Saved entries:
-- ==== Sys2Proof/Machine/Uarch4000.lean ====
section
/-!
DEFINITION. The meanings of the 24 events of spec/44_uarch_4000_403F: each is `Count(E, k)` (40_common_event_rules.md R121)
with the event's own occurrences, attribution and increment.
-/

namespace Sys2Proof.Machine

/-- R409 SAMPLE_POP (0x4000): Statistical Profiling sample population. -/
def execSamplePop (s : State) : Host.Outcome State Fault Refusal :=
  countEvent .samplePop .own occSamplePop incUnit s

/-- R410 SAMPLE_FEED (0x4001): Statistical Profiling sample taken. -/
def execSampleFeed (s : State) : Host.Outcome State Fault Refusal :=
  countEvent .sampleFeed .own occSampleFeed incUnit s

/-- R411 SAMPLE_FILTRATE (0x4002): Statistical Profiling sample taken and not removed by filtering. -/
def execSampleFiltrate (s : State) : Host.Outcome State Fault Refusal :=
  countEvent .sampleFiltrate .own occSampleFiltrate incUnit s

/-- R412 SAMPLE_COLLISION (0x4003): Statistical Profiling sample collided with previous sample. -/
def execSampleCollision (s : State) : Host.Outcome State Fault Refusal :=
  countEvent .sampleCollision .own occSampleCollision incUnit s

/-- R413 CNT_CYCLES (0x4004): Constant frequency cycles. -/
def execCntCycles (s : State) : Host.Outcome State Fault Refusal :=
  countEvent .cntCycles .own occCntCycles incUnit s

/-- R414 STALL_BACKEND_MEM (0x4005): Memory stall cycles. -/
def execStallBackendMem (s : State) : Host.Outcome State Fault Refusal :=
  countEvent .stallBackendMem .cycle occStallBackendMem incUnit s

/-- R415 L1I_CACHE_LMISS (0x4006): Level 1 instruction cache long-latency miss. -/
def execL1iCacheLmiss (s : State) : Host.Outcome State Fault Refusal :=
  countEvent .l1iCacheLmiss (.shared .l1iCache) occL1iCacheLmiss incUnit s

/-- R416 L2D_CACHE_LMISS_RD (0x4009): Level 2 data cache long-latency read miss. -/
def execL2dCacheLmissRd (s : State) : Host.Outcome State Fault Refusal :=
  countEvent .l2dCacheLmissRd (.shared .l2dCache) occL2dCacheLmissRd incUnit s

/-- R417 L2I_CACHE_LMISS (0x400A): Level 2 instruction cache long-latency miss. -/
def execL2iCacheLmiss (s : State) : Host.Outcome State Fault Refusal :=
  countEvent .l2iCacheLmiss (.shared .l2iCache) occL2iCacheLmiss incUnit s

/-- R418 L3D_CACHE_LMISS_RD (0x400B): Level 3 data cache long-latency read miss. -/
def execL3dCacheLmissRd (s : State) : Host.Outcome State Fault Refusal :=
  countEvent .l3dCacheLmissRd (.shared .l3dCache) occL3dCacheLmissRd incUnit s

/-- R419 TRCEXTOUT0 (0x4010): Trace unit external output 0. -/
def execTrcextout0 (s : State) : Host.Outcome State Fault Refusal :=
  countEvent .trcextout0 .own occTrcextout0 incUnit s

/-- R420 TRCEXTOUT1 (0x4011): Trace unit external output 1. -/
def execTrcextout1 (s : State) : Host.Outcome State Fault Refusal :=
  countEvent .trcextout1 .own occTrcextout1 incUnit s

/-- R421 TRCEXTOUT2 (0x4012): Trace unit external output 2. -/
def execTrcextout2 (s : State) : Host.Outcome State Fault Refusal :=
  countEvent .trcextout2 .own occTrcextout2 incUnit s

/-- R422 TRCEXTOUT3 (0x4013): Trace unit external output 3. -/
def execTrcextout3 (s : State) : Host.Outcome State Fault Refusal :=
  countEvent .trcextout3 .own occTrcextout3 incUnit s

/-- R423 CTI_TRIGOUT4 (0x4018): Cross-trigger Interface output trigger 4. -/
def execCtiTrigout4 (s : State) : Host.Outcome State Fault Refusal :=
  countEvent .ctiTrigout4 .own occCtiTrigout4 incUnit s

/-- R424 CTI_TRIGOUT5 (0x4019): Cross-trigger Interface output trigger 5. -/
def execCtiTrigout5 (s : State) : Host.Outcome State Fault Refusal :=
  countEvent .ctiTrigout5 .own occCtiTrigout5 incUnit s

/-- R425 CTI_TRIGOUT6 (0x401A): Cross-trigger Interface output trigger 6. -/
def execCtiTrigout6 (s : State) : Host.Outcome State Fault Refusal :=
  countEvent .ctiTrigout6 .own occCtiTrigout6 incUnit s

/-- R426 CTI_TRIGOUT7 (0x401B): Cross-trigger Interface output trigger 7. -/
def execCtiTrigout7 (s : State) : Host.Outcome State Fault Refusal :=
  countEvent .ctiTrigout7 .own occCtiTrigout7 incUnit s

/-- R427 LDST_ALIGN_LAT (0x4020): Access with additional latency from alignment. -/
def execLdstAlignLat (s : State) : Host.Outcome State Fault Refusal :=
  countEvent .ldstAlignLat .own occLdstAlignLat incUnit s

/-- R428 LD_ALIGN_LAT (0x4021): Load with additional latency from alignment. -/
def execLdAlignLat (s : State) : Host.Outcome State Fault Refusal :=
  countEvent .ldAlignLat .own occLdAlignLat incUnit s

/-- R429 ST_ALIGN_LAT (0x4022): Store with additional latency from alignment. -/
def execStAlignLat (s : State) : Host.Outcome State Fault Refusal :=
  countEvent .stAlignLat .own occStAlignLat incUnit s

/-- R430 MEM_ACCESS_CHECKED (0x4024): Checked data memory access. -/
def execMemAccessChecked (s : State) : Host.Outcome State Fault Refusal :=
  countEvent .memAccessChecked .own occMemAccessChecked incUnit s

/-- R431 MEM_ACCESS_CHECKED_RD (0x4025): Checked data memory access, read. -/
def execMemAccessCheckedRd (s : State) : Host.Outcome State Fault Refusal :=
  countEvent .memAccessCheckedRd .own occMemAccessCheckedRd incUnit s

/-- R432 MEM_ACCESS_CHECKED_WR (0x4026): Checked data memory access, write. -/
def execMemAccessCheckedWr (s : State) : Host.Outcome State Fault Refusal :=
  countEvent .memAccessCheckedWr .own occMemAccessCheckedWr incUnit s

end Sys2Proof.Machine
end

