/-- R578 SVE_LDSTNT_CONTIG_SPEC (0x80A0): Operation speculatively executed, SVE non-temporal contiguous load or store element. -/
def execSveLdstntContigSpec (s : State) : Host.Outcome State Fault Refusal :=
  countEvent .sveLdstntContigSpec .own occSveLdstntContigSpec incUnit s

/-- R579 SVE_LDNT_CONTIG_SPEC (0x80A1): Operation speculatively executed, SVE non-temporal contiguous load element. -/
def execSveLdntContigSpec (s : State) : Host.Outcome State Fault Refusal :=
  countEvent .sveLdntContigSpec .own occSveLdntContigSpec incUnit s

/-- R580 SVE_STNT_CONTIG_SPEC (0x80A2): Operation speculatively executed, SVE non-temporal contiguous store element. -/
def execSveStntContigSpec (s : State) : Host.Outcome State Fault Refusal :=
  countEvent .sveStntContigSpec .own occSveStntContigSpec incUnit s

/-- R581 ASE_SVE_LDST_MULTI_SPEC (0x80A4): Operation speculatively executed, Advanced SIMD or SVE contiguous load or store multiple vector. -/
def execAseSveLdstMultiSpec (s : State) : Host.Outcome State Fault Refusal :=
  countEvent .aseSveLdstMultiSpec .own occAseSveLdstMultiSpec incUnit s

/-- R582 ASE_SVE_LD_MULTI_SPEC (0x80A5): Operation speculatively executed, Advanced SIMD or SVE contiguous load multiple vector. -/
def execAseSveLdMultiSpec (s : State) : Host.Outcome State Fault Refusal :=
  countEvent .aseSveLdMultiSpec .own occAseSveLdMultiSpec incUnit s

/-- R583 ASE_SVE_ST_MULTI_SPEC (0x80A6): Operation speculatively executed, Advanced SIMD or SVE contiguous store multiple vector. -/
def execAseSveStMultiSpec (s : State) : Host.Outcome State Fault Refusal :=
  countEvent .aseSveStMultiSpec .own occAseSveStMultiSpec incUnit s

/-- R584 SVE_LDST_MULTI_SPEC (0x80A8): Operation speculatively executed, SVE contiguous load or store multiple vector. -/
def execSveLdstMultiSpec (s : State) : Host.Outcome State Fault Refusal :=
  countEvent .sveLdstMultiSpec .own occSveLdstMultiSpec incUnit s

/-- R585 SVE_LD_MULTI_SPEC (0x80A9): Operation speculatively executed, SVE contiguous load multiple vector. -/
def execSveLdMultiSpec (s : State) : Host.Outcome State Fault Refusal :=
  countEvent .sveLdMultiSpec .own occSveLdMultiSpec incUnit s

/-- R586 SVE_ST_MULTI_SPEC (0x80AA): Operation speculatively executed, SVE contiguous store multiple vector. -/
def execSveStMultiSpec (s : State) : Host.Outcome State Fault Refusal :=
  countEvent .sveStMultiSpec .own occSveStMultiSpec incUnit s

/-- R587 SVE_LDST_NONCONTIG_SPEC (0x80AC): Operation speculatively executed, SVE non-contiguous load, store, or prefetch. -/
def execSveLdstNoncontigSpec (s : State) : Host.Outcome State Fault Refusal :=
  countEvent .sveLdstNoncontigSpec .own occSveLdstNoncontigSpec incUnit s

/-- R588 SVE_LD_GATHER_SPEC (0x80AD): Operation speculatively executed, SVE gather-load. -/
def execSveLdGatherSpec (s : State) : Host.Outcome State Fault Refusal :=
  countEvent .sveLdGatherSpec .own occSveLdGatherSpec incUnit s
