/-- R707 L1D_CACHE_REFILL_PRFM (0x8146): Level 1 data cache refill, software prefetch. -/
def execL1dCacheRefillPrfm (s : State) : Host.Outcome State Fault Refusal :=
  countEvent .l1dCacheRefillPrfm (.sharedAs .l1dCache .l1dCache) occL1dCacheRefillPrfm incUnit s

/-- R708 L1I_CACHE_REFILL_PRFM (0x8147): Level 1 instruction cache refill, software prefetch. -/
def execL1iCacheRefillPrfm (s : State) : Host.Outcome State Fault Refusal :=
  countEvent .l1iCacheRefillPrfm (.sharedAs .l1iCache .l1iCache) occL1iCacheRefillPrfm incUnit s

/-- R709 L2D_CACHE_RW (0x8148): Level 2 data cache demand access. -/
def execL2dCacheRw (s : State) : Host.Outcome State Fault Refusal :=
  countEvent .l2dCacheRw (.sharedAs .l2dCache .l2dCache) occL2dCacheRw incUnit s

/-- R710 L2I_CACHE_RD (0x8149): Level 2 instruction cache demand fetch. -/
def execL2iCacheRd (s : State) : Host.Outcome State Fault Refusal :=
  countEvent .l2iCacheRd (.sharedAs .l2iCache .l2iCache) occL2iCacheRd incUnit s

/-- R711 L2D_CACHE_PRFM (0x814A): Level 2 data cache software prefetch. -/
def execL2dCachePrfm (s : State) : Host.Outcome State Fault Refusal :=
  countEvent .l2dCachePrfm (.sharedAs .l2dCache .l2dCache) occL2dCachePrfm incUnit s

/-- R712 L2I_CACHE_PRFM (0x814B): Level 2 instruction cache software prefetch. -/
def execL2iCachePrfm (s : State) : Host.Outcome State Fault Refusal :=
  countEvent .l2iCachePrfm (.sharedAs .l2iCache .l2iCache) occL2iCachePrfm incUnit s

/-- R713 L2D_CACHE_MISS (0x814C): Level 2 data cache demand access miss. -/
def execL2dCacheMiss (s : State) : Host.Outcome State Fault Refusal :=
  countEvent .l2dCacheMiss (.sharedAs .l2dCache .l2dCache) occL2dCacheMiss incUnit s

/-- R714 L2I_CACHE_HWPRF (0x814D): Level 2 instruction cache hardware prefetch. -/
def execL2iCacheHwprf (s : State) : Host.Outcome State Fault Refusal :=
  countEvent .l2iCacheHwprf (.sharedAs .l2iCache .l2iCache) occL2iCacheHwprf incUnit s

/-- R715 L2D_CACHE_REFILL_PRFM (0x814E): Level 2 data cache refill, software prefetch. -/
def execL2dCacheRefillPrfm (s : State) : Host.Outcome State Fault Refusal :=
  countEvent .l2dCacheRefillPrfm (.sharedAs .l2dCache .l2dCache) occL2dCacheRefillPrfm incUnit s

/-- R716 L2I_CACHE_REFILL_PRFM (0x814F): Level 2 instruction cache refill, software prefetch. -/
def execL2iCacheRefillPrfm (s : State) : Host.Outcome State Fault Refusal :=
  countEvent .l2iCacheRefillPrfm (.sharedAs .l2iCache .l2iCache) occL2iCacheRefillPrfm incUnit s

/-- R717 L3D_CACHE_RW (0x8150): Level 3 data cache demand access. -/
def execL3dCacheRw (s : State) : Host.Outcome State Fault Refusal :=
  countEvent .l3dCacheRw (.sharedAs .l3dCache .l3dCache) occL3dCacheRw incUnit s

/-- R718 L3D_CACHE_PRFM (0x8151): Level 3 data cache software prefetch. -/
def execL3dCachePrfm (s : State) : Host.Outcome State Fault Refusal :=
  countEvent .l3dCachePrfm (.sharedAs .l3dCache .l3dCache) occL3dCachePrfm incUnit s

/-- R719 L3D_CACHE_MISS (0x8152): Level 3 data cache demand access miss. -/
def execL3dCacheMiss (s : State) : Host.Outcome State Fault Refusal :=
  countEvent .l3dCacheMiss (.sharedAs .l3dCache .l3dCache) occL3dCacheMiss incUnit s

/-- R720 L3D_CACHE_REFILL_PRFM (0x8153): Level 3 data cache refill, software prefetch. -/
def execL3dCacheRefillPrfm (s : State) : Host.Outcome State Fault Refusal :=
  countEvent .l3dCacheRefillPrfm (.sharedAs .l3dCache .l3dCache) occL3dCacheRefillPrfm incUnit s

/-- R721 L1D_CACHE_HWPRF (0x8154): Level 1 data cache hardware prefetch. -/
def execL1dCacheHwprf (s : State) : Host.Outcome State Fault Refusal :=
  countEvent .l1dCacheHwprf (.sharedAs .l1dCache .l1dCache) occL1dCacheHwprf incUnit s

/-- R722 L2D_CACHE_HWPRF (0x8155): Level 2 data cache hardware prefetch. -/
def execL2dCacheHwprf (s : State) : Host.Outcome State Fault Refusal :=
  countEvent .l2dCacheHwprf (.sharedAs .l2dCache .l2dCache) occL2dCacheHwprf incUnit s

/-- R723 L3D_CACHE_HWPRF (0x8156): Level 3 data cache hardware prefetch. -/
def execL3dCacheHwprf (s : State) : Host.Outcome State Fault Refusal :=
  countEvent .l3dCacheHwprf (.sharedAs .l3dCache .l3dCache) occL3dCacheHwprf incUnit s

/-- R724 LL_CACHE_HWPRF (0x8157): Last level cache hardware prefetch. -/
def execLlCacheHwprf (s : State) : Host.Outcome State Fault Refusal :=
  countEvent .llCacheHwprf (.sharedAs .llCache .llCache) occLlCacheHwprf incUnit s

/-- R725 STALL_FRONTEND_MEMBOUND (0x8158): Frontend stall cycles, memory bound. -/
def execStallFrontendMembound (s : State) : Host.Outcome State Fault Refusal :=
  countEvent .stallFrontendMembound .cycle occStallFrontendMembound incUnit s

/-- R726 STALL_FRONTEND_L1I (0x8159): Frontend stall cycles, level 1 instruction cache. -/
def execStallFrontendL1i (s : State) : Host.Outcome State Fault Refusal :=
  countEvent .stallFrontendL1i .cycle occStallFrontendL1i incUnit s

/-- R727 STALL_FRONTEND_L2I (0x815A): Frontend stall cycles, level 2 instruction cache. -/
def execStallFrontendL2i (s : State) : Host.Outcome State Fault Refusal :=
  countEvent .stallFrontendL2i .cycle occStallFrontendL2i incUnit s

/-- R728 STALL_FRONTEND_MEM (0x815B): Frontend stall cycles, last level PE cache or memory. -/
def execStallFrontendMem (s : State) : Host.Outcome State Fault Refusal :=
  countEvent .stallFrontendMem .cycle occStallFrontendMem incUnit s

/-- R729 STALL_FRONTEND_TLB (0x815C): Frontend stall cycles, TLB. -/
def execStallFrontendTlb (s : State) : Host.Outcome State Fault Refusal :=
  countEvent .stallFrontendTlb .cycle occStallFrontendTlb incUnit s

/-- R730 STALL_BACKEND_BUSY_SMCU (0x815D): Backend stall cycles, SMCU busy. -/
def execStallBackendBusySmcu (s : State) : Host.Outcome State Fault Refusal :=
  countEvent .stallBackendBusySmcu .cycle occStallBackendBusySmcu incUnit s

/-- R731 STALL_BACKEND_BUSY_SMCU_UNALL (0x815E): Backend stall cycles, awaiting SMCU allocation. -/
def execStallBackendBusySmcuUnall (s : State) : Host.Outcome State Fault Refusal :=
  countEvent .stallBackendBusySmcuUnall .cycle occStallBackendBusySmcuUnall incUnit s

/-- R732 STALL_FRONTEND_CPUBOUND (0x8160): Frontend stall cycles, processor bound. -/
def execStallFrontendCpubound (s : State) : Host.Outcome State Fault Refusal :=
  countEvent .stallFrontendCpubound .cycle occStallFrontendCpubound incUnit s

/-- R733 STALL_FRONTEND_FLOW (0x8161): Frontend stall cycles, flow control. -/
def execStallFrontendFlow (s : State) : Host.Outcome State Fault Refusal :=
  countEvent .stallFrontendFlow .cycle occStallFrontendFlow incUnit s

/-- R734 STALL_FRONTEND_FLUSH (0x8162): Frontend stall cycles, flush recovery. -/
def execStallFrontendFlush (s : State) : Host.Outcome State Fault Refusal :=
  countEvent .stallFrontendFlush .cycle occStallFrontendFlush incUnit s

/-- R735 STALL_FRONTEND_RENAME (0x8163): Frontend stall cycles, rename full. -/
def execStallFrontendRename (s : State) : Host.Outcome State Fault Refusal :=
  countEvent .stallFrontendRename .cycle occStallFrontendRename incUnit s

ABOUT THIS TASK: Starting with the first line above and ending with the line that holds "def execL2iCacheLmiss (s", restate each line word for word and add nothing else.

SOLVED PROBLEM:
-- ==== Sys2Proof/Machine/Uarch4000.lean ====
section
/-!
DEFINITION. The meanings of the 24 events of spec/44_uarch_4000_403F: each is `Count(E, k)` (40_common_event_rules.md R121)
with the event's own occurrences, attribution and increment.
-/

namespace Sys2Proof.Machine

/-- R409 SAMPLE_POP (0x4000): Statistical Profiling sample population. -/
def execSamplePop (s : State) : Host.Outcome State Fault Refusal :=
  countEvent .samplePop .own occSamplePop incUnit s

/-- R410 SAMPLE_FEED (0x4001): Statistical Profiling sample taken. -/
def execSampleFeed (s : State) : Host.Outcome State Fault Refusal :=
  countEvent .sampleFeed .own occSampleFeed incUnit s

/-- R411 SAMPLE_FILTRATE (0x4002): Statistical Profiling sample taken and not removed by filtering. -/
def execSampleFiltrate (s : State) : Host.Outcome State Fault Refusal :=
  countEvent .sampleFiltrate .own occSampleFiltrate incUnit s

/-- R412 SAMPLE_COLLISION (0x4003): Statistical Profiling sample collided with previous sample. -/
def execSampleCollision (s : State) : Host.Outcome State Fault Refusal :=
  countEvent .sampleCollision .own occSampleCollision incUnit s

/-- R413 CNT_CYCLES (0x4004): Constant frequency cycles. -/
def execCntCycles (s : State) : Host.Outcome State Fault Refusal :=
  countEvent .cntCycles .own occCntCycles incUnit s

/-- R414 STALL_BACKEND_MEM (0x4005): Memory stall cycles. -/
def execStallBackendMem (s : State) : Host.Outcome State Fault Refusal :=
  countEvent .stallBackendMem .cycle occStallBackendMem incUnit s

/-- R415 L1I_CACHE_LMISS (0x4006): Level 1 instruction cache long-latency miss. -/
def execL1iCacheLmiss (s : State) : Host.Outcome State Fault Refusal :=
  countEvent .l1iCacheLmiss (.shared .l1iCache) occL1iCacheLmiss incUnit s

/-- R416 L2D_CACHE_LMISS_RD (0x4009): Level 2 data cache long-latency read miss. -/
def execL2dCacheLmissRd (s : State) : Host.Outcome State Fault Refusal :=
  countEvent .l2dCacheLmissRd (.shared .l2dCache) occL2dCacheLmissRd incUnit s

/-- R417 L2I_CACHE_LMISS (0x400A): Level 2 instruction cache long-latency miss. -/
def execL2iCacheLmiss (s : State) : Host.Outcome State Fault Refusal :=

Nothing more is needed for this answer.